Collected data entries
^^^^

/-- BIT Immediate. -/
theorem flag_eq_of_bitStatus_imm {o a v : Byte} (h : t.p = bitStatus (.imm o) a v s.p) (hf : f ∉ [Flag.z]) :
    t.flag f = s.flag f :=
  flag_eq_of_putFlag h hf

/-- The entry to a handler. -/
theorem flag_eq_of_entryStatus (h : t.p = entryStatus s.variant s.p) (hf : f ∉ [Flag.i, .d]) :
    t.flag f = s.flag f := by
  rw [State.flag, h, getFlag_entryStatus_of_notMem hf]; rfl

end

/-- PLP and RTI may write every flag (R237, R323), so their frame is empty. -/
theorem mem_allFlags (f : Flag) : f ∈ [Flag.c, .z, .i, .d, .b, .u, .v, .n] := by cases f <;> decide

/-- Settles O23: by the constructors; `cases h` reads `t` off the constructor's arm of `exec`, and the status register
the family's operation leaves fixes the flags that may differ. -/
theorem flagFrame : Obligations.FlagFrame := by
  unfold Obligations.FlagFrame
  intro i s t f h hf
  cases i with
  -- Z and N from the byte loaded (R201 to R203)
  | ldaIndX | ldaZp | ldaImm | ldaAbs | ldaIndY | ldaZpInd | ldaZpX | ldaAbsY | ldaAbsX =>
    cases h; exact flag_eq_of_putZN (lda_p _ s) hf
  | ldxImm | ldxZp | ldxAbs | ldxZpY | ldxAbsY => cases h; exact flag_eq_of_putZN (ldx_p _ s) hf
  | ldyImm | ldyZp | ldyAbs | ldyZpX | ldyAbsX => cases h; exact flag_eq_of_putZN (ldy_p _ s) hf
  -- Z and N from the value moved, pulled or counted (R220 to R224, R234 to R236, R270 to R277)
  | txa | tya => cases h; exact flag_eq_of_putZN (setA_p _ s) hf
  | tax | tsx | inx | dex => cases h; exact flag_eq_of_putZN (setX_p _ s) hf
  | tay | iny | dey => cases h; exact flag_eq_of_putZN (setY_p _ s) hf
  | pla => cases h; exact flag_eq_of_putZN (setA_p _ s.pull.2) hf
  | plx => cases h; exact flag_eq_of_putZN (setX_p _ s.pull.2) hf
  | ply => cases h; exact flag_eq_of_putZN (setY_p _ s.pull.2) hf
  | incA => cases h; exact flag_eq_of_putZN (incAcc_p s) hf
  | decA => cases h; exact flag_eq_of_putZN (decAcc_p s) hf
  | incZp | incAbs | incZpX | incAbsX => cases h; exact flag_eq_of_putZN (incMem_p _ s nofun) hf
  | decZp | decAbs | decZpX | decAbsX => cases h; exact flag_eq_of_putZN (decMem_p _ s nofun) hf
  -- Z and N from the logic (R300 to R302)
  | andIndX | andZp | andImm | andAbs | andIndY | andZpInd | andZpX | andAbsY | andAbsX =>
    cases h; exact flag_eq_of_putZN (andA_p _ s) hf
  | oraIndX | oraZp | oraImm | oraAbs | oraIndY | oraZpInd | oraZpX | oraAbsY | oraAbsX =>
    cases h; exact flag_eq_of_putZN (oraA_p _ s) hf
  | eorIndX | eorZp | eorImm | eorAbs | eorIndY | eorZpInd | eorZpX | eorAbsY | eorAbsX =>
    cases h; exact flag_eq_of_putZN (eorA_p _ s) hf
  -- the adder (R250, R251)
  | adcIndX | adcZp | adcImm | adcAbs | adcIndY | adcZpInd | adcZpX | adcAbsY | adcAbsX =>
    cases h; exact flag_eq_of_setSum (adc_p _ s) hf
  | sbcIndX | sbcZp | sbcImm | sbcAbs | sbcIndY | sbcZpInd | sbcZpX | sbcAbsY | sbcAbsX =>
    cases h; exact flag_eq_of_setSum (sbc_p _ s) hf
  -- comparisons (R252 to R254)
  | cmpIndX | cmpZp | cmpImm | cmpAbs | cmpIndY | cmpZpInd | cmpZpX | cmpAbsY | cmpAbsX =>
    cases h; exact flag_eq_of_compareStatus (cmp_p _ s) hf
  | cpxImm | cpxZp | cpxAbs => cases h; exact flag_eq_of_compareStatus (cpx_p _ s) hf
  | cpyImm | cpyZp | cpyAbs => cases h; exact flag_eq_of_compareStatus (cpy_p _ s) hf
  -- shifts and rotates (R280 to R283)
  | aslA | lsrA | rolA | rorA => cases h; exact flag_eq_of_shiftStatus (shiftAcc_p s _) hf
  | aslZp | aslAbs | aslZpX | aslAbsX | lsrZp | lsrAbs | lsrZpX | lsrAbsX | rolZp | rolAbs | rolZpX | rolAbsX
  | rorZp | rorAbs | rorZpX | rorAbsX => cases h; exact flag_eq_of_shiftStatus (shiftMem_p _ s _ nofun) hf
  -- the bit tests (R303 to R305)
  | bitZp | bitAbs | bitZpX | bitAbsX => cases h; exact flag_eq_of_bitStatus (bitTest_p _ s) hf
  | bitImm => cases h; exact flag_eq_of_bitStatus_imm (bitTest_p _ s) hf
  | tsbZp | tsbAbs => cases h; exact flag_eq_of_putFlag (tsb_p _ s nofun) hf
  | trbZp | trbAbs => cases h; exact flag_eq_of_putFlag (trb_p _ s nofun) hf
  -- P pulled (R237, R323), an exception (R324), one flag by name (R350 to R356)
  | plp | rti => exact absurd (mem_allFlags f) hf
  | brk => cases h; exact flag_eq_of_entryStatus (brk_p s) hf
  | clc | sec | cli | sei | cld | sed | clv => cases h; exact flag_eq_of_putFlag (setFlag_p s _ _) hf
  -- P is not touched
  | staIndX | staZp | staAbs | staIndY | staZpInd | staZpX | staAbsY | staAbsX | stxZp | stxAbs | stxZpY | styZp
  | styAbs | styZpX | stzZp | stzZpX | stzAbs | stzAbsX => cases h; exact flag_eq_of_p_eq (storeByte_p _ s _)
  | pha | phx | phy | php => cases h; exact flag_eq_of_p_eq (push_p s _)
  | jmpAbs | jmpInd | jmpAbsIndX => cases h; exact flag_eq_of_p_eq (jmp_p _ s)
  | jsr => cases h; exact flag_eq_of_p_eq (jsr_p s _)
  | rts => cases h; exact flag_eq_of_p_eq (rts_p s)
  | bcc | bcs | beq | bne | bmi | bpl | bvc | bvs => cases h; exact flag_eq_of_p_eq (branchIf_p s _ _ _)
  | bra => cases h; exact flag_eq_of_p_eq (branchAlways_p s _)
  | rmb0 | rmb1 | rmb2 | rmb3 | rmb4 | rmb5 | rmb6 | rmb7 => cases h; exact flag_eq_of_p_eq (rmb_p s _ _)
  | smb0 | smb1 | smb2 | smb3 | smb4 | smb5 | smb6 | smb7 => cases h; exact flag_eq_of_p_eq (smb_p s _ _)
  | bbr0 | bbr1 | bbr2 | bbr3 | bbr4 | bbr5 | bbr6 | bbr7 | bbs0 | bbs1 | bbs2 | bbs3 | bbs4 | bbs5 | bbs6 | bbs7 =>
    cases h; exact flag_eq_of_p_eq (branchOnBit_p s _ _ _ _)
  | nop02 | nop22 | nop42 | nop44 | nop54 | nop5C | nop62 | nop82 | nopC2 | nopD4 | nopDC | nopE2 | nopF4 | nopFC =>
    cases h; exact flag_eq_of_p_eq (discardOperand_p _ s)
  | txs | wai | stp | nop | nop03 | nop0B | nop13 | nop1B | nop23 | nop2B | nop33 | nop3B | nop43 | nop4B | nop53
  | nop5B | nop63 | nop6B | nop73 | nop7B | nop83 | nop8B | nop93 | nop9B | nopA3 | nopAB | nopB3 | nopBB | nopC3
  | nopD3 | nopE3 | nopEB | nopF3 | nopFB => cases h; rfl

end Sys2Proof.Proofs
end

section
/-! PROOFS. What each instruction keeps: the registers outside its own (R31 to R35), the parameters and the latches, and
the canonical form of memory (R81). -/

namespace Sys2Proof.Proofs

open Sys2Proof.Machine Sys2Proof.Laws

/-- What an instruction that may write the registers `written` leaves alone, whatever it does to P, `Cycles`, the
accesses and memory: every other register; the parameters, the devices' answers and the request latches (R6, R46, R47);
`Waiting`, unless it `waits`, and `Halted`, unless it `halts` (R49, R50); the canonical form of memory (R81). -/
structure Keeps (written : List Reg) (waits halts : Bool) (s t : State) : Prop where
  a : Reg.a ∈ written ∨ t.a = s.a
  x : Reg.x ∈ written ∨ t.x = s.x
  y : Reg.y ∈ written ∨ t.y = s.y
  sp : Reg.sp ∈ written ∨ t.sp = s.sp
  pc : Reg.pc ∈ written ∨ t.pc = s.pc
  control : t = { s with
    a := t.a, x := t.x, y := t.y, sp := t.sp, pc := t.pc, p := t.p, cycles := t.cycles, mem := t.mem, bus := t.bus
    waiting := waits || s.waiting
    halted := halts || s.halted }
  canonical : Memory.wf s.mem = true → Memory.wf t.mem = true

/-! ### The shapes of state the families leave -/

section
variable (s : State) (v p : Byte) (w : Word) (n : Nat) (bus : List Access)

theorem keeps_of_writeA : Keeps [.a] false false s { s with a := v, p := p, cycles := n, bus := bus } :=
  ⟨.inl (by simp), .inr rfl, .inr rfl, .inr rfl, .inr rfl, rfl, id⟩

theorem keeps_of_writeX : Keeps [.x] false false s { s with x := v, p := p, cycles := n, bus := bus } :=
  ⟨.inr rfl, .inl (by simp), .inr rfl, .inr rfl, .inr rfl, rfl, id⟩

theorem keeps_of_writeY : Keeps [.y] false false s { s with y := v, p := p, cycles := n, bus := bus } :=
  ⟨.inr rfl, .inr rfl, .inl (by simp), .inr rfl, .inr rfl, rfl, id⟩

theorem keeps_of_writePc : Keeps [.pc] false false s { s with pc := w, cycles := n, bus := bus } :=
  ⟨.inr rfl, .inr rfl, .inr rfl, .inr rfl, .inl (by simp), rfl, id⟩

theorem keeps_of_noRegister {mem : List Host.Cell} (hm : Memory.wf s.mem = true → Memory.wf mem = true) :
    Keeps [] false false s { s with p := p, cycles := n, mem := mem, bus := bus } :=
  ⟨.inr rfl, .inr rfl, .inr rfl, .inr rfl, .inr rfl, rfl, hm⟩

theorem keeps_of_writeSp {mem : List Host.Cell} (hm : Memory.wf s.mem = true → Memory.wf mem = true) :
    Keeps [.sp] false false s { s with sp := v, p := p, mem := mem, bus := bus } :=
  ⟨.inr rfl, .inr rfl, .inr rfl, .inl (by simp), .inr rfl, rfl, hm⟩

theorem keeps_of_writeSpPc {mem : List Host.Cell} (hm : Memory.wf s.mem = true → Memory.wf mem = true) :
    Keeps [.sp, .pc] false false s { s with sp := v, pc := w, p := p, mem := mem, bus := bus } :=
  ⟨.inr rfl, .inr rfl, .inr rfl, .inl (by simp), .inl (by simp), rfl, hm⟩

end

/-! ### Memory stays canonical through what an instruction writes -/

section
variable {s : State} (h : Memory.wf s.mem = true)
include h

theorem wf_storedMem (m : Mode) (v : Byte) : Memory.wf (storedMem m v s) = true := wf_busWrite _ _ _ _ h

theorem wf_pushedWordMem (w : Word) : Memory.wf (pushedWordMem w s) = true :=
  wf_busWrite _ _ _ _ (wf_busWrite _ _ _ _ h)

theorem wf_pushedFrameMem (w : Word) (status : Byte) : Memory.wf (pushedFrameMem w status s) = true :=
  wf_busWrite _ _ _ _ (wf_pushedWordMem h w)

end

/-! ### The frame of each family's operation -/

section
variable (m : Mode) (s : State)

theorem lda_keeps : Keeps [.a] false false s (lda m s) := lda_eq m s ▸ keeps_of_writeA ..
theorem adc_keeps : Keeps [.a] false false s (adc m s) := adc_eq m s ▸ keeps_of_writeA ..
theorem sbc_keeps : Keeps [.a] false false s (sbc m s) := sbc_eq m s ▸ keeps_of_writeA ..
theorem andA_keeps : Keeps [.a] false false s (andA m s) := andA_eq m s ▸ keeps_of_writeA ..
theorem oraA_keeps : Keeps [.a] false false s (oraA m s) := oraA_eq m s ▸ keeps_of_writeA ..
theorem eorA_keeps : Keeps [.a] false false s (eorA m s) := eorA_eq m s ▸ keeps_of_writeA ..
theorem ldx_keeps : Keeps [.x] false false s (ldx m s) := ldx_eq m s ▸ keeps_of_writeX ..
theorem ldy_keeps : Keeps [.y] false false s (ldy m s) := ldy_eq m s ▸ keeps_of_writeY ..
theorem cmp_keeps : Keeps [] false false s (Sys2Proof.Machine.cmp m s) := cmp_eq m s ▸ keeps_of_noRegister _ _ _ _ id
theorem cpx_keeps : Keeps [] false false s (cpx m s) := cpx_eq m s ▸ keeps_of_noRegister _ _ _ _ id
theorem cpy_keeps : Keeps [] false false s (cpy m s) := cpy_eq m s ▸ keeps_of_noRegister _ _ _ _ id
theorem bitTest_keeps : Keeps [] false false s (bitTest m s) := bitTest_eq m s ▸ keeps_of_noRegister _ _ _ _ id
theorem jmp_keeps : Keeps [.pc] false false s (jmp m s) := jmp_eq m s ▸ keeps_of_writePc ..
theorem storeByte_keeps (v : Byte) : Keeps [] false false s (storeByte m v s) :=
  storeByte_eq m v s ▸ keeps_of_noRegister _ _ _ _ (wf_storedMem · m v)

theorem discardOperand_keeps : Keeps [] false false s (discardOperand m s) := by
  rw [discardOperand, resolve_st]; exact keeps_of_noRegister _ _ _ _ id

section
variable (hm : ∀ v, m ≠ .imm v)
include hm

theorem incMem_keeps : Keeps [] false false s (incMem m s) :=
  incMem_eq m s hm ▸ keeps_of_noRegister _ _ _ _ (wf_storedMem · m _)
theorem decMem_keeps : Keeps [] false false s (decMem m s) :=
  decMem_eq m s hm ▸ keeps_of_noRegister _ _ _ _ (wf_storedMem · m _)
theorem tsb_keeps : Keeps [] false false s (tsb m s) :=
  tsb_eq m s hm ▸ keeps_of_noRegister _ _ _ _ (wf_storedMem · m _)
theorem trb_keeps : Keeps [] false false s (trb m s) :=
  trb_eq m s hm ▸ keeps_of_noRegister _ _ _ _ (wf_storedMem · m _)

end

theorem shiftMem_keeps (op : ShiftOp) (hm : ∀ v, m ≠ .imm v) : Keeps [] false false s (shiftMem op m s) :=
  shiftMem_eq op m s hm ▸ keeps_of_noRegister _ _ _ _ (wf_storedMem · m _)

^^^^

## YOUR TASK
Look above for the line with "families leave -/" and the line with "theorem keeps_of_writeX : Keeps". Write out those two lines and all the lines between them, exactly, and no others.

## TASK OUTPUT
/-! ### The shapes of state the families leave -/

section
variable (s : State) (v p : Byte) (w : Word) (n : Nat) (bus : List Access)

theorem keeps_of_writeA : Keeps [.a] false false s { s with a := v, p := p, cycles := n, bus := bus } :=
  ⟨.inl (by simp), .inr rfl, .inr rfl, .inr rfl, .inr rfl, rfl, id⟩

theorem keeps_of_writeX : Keeps [.x] false false s { s with x := v, p := p, cycles := n, bus := bus } :=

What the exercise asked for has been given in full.